--- Data for review Enclosed Below ---

-- ==== Sys2Proof/Machine/State.lean ====
section
/-! DEFINITION. The state of HUFFCORE as plain data (spec/10_state.md), its reset value, and the reasons a step can stop. -/

namespace Sys2Proof.Machine

/-- Which command runs: the register MODE, 0 for COMPRESS and 1 for DECOMPRESS (R33). -/
inductive Mode where
  | compress
  | decompress
deriving DecidableEq, Repr

/-- One entry of the node arena (R35). -/
structure Node where
  /-- `LEAF`: true for a leaf, false for an internal node. -/
  leaf : Bool
  /-- `SYM`: the byte value of a leaf. -/
  sym : Byte
  /-- `WT`: the weight, 72 bits. -/
  wt : Weight
  /-- `ZERO`: the zero-branch child of an internal node. -/
  zero : NodeIdx
  /-- `ONE`: the one-branch child of an internal node. -/
  one : NodeIdx
deriving DecidableEq, Repr

/-- An arena entry with all bits 0. -/
def Node.dead : Node := { leaf := false, sym := 0, wt := 0, zero := 0, one := 0 }

/-- One entry of the code table (R37): the first symbol of the code is bit `LEN-1` of `BITS`, the last is bit 0. -/
structure CodeEntry where
  valid : Bool
  len : BitVec 8
  bits : BitVec 255
deriving DecidableEq, Repr

/-- One entry of the traversal stack (R38). -/
structure StkEntry where
  node : NodeIdx
  depth : BitVec 8
  bit : Bool
deriving DecidableEq, Repr

/-- Bytes by address, as a list of (address, byte) pairs; the canonical form is `Memory.wf`. -/
abbrev Memory := List Host.Cell

/-- What an unlisted address of a `Memory` reads as (DESIGN CHOICE, unsafe, log 5). -/
def Memory.unlisted : Byte := 0

/-- The canonical form: addresses strictly rising, no entry equal to what an unlisted address reads as. -/
abbrev Memory.wf (m : Memory) : Prop := m.Pairwise (fun c d => c.1 < d.1) ∧ ∀ c ∈ m, c.2 ≠ Memory.unlisted

/-- A move of the host (spec/70_reset_and_hazards.md R285; spec/30_encoding.md R100). The model's own form of the host's events (log 2). -/
inductive HostMove where
  /-- Write the value `v` to host register `n` (R21); register 0 is CMD, so this presents a command (R22). -/
  | regWrite (n : Fin 8) (v : Nat)
  /-- Read host register `n` (R21). -/
  | regRead (n : Fin 8)
  /-- Place `bytes` in the source window from offset `off` on (R282 (a)). -/
  | placeSource (off : Nat) (bytes : List Byte)
  /-- Drive `SRC_OK`: its next samples are `next`, and `level` after them (R30, D32). -/
  | driveSrcOk (next : List Bool) (level : Bool)
  /-- Drive `SNK_OK`: its next samples are `next`, and `level` after them (R30, D32). -/
  | driveSnkOk (next : List Bool) (level : Bool)
  /-- Take the `n` oldest bytes out of the sink (R285, R290). -/
  | drainSink (n : Nat)
  /-- Assert and release `RST` (R280). -/
  | rst
  /-- Make no move: the engine takes its next phase operation. -/
  | engine
  /-- Read STATUS until `ST != BUSY` (R100 `wait`). -/
  | wait
deriving DecidableEq, Repr

/-- The machine. Widths are the spec's; the docstring of a field gives its name and rule in spec/10_state.md. -/
structure State where
  /-- The open parameters (R45): configuration, never written. -/
  cfg : Config
  /-- ERR, register 2 (R24). -/
  err : BitVec 2
  /-- SUBERR, register 3 (R25). -/
  subErr : BitVec 4
  /-- SRC_LEN, register 4 (R26). -/
  srcLen : Word64
  /-- COUNT_IN, register 5 (R27). -/
  countIn : Word64
  /-- COUNT_OUT, register 6 (R28). -/
  countOut : Word64
  /-- FT[0..255] (R31). -/
  ft : Vector Word64 256
  /-- NCHAR (R32). -/
  nchar : BitVec 9
  /-- PHASE (R33); its values are spec/30_encoding.md R92's. -/
  phase : BitVec 4
  /-- MODE (R33). -/
  mode : Mode
  /-- IDX: index of the next source byte of HIST and PACK (R34). -/
  idx : Word64
  /-- SYMI: next byte value of LEAVES and EMIT (R34). -/
  symi : BitVec 9
  /-- RECI: number of records read by DRECS (R34). -/
  reci : BitVec 9
  /-- PREV: byte value of the previous record plus 1, or 0 (R34). -/
  prev : BitVec 9
  /-- EMI: index of the next pack-buffer byte to emit (R34). -/
  emi : Word64
  /-- CUR: the bit cursor of DECODE (R34). -/
  cur : Word64
  /-- NODEP: current node of the descent of DECODE (R34). -/
  nodep : NodeIdx
  /-- OUTCNT: bytes appended by this command (R34). -/
  outcnt : Word64
  /-- NODE[0..510] (R35). -/
  node : Vector Node 511
  /-- NNODE: number of arena entries allocated (R36). -/
  nnode : BitVec 9
  /-- ACTIVE[0..510] (R36). -/
  active : Vector Bool 511
  /-- NACT: number of active nodes (R36). -/
  nact : BitVec 9
  /-- ROOT (R36). -/
  root : NodeIdx
  /-- ROOT_VALID (R36). -/
  rootValid : Bool
  /-- CT[0..255] (R37). -/
  ct : Vector CodeEntry 256
  /-- STK[0..255] (R38). -/
  stk : Vector StkEntry 256
  /-- SP (R38). -/
  sp : BitVec 9
  /-- PATH, as 255 one-bit cells (R38, spec/42_code_table.md R163). -/
  path : Vector Bool 255
  /-- ACC: the shift register of the packer (R39). -/
  acc : BitVec 8
  /-- NB: number of bits collected in ACC (R39). -/
  nb : BitVec 3
  /-- BITCNT (R39). -/
  bitcnt : Word64
  /-- PBUF: the pack buffer, an unbounded sequence of bytes (R39, spec/43_bit_packer.md R182). -/
  pbuf : Memory
  /-- PLEN: number of complete bytes written to PBUF (R39). -/
  plen : Word64
  /-- PAYLEN (R40). -/
  paylen : Word64
  /-- POFF (R40). -/
  poff : Word64
  /-- SRC: the source window, host-owned (spec/20_memory.md R61). -/
  src : Memory
  /-- SNK: the bytes in the sink, oldest first (spec/20_memory.md R62). -/
  snk : List Byte
  /-- The level of the input SRC_OK after the samples of `srcOkNext` (R30). -/
  srcOk : Bool
  /-- The next samples of SRC_OK, first one first (R30: "a draw"; log 3). -/
  srcOkNext : List Bool
  /-- The level of the input SNK_OK after the samples of `snkOkNext` (R30). -/
  snkOk : Bool
  /-- The next samples of SNK_OK, first one first (R30: "a draw"; log 3). -/
  snkOkNext : List Bool
  /-- The host's coming moves (the model's own field, log 2). -/
  host : List HostMove
  /-- What the host's last register read returned (the model's own field, log 2). -/
  rdata : Word64
  /-- How many free values have been used (the model's own field, log 6). -/
  draws : Nat
deriving DecidableEq, Repr

/-- Reasons the machine stops with a fault. -/
inductive Fault where
  /-- `PACK_NO_CODE`: PACK meets a source byte with no code (spec/43_bit_packer.md R183, spec/93_implementation_defined.md U6). Raised by PACK, only when
  the source differs between HIST and PACK. Safe: nothing can be proved of the run after it. -/
  | packNoCode
  /-- PHASE holds 14 or 15, for which there is no transition (spec/30_encoding.md R98, U7). Raised by the two unreachable phase
  operations. Safe. -/
  | unreachablePhase (ph : BitVec 4)
  /-- RemoveMin, or the choice of the root, finds no active node although NACT says there is one: the precondition of
  spec/41_tree_builder.md R143 is broken. Raised by MERGE, in states no run reaches (log 8). Safe. -/
  | noActiveNode
  /-- A walk of the arena that never ends, or that overflows STK: the arena holds no tree. Raised by CODES and DECODE, in
  states no run reaches (log 8). Safe. -/
  | treeNotWellFormed
  /-- The host places a byte at an offset of 2^64 or more, which the 64-bit window does not have (spec/20_memory.md R61). Raised by the
  host move `placeSource`. Safe. -/
  | noSuchSourceByte
deriving DecidableEq, Repr

/-- Reasons a step is refused. -/
inductive Refusal where
  /-- The instruction has no meaning yet. Raised by the dispatch alone. Safe. -/
  | notModelled (mnemonic : String)
  /-- The host writes SRC_LEN or a byte of the source window while `ST = BUSY` (spec/93_implementation_defined.md U9: a model "gives the
  host no such move"). Raised by the host moves `regWrite 4` and `placeSource`. Unsafe in the sense U9 says: claims hold under the assumption that the
  host keeps SRC and SRC_LEN stable during a command. -/
  | sourceChangedWhileBusy
deriving DecidableEq, Repr

/-- The machine right after reset (R44, spec/70_reset_and_hazards.md R280), for any configuration: PHASE, ERR, SUBERR, SRC_LEN, COUNT_IN and COUNT_OUT as
the spec says; every other register, unspecified there, 0 (DESIGN CHOICE, unsafe, log 4); no source byte placed, the sink empty (log 5), both
inputs 1 (R100, log 3), no host move pending (log 2). -/
def State.resetWith (c : Config) : State where
  cfg := c
  err := 0
  subErr := 0
  srcLen := 0
  countIn := 0
  countOut := 0
  ft := Vector.replicate 256 0
  nchar := 0
  phase := 0
  mode := .compress
  idx := 0
  symi := 0
  reci := 0
  prev := 0
  emi := 0
  cur := 0
  nodep := 0
  outcnt := 0
  node := Vector.replicate 511 Node.dead
  nnode := 0
  active := Vector.replicate 511 false
  nact := 0
  root := 0
  rootValid := false
  ct := Vector.replicate 256 { valid := false, len := 0, bits := 0 }
  stk := Vector.replicate 256 { node := 0, depth := 0, bit := false }
  sp := 0
  path := Vector.replicate 255 false
  acc := 0
  nb := 0
  bitcnt := 0
  pbuf := []
  plen := 0
  paylen := 0
  poff := 0
  src := []
  snk := []
  srcOk := true
  srcOkNext := []
  snkOk := true
  snkOkNext := []
  host := []
  rdata := 0
  draws := 0

/-- The machine right after reset, in the default configuration. -/
def State.reset : State := State.resetWith Config.default

end Sys2Proof.Machine
end

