-- ==== Sys2Proof/Machine/Step.lean ====
section
/-! DEFINITION. One step of the machine, and where the host of this package places a table word. -/

namespace Sys2Proof.Machine

/-- One step: the host's move, or the operation to execute next. -/
def step (s : State) : Host.Outcome State Fault Refusal :=
  match nextMove s with
  | .run i s' => exec i s'
  | .answer o => o

/-- `s` with a word of spec/opcode_table.json placed where the next step takes its operation from (log 9). -/
def State.withFetchWord (s : State) (nbits w : Nat) : State := placeWord (tableFormat nbits w) w s

end Sys2Proof.Machine
end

--- End of Enclosed Data for review ---

§ Brief:
Pick from the records each line that contains the word "replicate" and show it.

§ Reply:
  ft := Vector.replicate 256 0
  node := Vector.replicate 511 Node.dead
  active := Vector.replicate 511 false
  ct := Vector.replicate 256 { valid := false, len := 0, bits := 0 }
  stk := Vector.replicate 256 { node := 0, depth := 0, bit := false }
  path := Vector.replicate 255 false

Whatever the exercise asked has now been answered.